▶ **GIVEN INFORMATION**
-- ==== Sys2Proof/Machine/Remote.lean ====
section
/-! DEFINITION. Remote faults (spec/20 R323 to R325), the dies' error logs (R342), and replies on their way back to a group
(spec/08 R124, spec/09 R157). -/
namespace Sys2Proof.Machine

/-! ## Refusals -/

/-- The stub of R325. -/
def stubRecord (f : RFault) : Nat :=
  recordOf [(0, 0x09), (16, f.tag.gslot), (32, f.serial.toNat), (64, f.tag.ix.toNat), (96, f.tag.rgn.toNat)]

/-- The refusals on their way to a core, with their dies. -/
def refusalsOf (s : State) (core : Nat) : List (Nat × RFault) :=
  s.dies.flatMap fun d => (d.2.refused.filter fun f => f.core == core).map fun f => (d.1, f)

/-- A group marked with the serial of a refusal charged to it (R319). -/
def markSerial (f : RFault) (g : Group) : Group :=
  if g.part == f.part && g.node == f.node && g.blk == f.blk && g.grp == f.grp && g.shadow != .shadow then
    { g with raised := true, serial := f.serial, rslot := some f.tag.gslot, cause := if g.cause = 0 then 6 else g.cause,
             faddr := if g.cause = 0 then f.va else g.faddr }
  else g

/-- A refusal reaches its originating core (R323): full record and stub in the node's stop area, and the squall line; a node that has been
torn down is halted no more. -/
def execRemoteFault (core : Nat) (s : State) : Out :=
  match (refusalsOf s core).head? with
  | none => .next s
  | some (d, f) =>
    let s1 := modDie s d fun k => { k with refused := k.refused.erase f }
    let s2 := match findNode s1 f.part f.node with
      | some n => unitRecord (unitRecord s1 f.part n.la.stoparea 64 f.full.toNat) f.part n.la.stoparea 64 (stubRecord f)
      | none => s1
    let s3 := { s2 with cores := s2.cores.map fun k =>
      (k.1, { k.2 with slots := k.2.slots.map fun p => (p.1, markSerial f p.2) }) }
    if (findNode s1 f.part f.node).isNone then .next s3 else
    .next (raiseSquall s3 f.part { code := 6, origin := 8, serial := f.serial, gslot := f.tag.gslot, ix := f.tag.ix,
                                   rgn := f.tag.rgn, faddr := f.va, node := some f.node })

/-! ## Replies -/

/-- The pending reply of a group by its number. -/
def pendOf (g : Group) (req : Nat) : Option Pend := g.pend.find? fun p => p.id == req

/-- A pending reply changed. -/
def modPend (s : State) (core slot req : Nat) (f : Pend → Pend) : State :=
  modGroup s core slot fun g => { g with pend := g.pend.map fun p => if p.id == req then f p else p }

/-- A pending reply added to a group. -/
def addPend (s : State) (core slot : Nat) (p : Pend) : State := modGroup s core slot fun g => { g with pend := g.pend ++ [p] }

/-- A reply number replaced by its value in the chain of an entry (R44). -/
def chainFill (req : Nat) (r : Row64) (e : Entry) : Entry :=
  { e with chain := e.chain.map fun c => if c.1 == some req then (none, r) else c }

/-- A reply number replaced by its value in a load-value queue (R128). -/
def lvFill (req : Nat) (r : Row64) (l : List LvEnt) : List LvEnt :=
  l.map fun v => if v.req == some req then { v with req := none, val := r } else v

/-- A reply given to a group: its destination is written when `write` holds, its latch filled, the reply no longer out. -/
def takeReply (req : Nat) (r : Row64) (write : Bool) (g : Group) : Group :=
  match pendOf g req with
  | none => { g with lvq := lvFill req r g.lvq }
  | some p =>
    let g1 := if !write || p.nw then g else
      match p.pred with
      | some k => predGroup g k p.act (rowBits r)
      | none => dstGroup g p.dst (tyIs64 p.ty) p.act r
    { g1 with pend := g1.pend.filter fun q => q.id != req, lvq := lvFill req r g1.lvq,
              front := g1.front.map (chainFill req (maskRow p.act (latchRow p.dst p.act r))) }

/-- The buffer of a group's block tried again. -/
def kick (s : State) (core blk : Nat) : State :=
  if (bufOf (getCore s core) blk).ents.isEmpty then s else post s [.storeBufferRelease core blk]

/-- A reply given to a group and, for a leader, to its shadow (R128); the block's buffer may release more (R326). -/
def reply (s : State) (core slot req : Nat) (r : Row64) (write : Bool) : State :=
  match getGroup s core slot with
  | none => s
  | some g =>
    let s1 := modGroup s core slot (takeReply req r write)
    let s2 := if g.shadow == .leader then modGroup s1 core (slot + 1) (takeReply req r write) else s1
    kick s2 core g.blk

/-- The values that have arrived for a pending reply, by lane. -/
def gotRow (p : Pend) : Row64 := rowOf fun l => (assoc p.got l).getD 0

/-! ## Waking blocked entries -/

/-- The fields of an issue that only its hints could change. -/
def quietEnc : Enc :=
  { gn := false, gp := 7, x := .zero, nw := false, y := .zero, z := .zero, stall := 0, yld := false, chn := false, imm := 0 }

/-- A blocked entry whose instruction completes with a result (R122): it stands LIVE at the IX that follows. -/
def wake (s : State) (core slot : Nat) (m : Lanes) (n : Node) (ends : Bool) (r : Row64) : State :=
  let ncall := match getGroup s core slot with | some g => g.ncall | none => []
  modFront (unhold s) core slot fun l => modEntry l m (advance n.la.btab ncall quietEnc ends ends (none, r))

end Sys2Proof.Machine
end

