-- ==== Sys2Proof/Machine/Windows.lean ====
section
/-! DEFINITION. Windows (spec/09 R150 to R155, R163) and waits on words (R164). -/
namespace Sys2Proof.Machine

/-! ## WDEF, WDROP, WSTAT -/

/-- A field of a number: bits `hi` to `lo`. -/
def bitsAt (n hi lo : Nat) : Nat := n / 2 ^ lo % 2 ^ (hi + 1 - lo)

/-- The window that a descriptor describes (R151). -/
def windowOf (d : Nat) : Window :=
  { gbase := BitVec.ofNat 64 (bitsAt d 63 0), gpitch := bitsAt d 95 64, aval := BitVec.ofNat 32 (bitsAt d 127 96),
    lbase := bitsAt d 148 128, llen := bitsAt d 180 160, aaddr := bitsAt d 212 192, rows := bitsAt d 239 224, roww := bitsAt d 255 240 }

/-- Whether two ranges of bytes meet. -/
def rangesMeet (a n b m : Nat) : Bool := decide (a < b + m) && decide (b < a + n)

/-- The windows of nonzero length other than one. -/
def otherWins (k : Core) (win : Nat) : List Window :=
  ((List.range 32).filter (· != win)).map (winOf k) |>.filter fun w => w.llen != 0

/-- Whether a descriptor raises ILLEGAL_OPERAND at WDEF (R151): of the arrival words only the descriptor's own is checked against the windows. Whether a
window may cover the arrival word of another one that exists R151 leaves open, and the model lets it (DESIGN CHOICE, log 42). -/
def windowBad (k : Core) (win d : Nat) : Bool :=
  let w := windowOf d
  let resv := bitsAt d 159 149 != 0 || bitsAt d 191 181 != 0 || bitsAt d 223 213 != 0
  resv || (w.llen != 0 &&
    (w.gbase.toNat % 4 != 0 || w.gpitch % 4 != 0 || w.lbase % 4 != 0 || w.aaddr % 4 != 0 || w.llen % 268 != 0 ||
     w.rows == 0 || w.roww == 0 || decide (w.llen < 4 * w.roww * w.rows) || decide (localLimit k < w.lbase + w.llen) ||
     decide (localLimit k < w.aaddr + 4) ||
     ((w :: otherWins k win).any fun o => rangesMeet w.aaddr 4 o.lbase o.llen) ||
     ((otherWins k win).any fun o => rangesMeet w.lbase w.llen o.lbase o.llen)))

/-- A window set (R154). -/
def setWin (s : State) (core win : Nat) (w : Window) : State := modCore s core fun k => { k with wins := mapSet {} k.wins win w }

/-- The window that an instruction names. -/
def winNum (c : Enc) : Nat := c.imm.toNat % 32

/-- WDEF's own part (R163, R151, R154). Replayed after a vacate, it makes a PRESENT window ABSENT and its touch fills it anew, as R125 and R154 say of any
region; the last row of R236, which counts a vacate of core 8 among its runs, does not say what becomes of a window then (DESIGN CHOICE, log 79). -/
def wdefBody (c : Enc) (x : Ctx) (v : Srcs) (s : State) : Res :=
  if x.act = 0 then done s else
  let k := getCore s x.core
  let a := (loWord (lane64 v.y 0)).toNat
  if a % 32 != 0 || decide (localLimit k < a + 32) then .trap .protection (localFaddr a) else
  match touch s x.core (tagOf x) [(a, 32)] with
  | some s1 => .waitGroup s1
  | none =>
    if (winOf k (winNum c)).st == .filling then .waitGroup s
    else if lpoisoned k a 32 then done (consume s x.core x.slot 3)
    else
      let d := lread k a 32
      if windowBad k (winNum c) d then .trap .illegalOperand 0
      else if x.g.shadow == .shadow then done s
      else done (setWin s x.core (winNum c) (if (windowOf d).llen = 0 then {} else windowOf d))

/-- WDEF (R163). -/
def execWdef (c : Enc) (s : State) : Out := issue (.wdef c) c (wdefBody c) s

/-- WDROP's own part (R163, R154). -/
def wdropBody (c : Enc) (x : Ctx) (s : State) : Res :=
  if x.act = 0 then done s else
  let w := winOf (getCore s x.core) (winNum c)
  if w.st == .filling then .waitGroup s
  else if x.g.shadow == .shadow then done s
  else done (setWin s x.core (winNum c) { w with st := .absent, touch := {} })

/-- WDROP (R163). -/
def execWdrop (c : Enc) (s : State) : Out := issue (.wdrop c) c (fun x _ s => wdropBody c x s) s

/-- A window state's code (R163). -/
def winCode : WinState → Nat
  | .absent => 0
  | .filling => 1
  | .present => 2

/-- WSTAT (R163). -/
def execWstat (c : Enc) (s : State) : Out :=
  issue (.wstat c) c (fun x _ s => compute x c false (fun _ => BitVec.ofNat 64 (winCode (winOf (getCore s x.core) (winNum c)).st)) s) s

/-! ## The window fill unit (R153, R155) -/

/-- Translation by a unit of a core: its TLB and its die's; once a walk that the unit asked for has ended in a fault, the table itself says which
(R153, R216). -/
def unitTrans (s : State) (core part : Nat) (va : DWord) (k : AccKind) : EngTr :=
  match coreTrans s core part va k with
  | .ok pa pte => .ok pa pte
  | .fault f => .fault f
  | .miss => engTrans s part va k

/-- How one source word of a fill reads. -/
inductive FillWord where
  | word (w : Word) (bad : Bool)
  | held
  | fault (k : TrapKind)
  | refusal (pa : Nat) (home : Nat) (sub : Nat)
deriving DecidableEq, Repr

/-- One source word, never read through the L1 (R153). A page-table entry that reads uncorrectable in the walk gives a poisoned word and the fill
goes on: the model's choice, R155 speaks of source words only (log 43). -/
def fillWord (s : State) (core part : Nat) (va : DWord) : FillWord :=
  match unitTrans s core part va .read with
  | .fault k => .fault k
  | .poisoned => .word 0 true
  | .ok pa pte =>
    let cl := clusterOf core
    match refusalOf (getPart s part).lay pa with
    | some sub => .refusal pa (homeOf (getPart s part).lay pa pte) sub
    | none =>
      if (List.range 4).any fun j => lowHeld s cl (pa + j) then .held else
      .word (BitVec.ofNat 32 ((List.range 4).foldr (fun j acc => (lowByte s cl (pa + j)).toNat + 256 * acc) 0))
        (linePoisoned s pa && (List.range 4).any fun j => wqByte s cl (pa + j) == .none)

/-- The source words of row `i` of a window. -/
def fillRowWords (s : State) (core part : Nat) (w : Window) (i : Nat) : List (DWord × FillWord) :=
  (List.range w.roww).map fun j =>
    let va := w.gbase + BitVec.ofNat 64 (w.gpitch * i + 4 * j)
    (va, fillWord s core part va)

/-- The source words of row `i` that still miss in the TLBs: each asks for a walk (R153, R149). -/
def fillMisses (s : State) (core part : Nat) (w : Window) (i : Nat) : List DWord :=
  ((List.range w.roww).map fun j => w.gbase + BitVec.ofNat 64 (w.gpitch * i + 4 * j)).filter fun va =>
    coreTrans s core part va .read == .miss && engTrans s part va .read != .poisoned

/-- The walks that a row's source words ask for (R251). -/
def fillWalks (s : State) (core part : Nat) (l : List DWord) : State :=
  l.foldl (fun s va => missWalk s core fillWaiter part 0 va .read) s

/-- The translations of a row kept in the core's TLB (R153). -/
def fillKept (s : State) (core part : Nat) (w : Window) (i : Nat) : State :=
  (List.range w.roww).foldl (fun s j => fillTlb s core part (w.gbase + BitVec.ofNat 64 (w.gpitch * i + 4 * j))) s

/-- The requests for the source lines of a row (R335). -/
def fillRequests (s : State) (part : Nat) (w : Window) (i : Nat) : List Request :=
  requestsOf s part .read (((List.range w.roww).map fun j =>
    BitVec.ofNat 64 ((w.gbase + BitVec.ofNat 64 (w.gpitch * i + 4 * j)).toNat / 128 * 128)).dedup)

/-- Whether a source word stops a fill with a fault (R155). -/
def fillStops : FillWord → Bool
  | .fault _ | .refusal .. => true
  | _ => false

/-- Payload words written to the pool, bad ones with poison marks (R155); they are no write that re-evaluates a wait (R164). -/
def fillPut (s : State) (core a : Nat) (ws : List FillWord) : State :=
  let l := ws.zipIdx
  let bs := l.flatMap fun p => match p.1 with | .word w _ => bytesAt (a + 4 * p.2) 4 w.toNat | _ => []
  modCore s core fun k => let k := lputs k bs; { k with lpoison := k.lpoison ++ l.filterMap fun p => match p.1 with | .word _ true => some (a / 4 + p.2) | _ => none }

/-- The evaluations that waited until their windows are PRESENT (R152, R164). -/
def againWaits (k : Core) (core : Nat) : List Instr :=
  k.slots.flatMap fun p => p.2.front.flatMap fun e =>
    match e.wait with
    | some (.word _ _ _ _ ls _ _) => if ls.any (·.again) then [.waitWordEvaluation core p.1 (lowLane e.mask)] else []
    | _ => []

▶ **EXERCISE INSTRUCTIONS**
Take the listing above from its first line through the line containing "k.2 with slots", and transcribe that stretch exactly, with no other lines.

▶ **SOLUTION FOR THIS PROBLEM**
-- ==== Sys2Proof/Machine/Remote.lean ====
section
/-! DEFINITION. Remote faults (spec/20 R323 to R325), the dies' error logs (R342), and replies on their way back to a group
(spec/08 R124, spec/09 R157). -/
namespace Sys2Proof.Machine

/-! ## Refusals -/

/-- The stub of R325. -/
def stubRecord (f : RFault) : Nat :=
  recordOf [(0, 0x09), (16, f.tag.gslot), (32, f.serial.toNat), (64, f.tag.ix.toNat), (96, f.tag.rgn.toNat)]

/-- The refusals on their way to a core, with their dies. -/
def refusalsOf (s : State) (core : Nat) : List (Nat × RFault) :=
  s.dies.flatMap fun d => (d.2.refused.filter fun f => f.core == core).map fun f => (d.1, f)

/-- A group marked with the serial of a refusal charged to it (R319). -/
def markSerial (f : RFault) (g : Group) : Group :=
  if g.part == f.part && g.node == f.node && g.blk == f.blk && g.grp == f.grp && g.shadow != .shadow then
    { g with raised := true, serial := f.serial, rslot := some f.tag.gslot, cause := if g.cause = 0 then 6 else g.cause,
             faddr := if g.cause = 0 then f.va else g.faddr }
  else g

/-- A refusal reaches its originating core (R323): full record and stub in the node's stop area, and the squall line; a node that has been
torn down is halted no more. -/
def execRemoteFault (core : Nat) (s : State) : Out :=
  match (refusalsOf s core).head? with
  | none => .next s
  | some (d, f) =>
    let s1 := modDie s d fun k => { k with refused := k.refused.erase f }
    let s2 := match findNode s1 f.part f.node with
      | some n => unitRecord (unitRecord s1 f.part n.la.stoparea 64 f.full.toNat) f.part n.la.stoparea 64 (stubRecord f)
      | none => s1
    let s3 := { s2 with cores := s2.cores.map fun k =>
      (k.1, { k.2 with slots := k.2.slots.map fun p => (p.1, markSerial f p.2) }) }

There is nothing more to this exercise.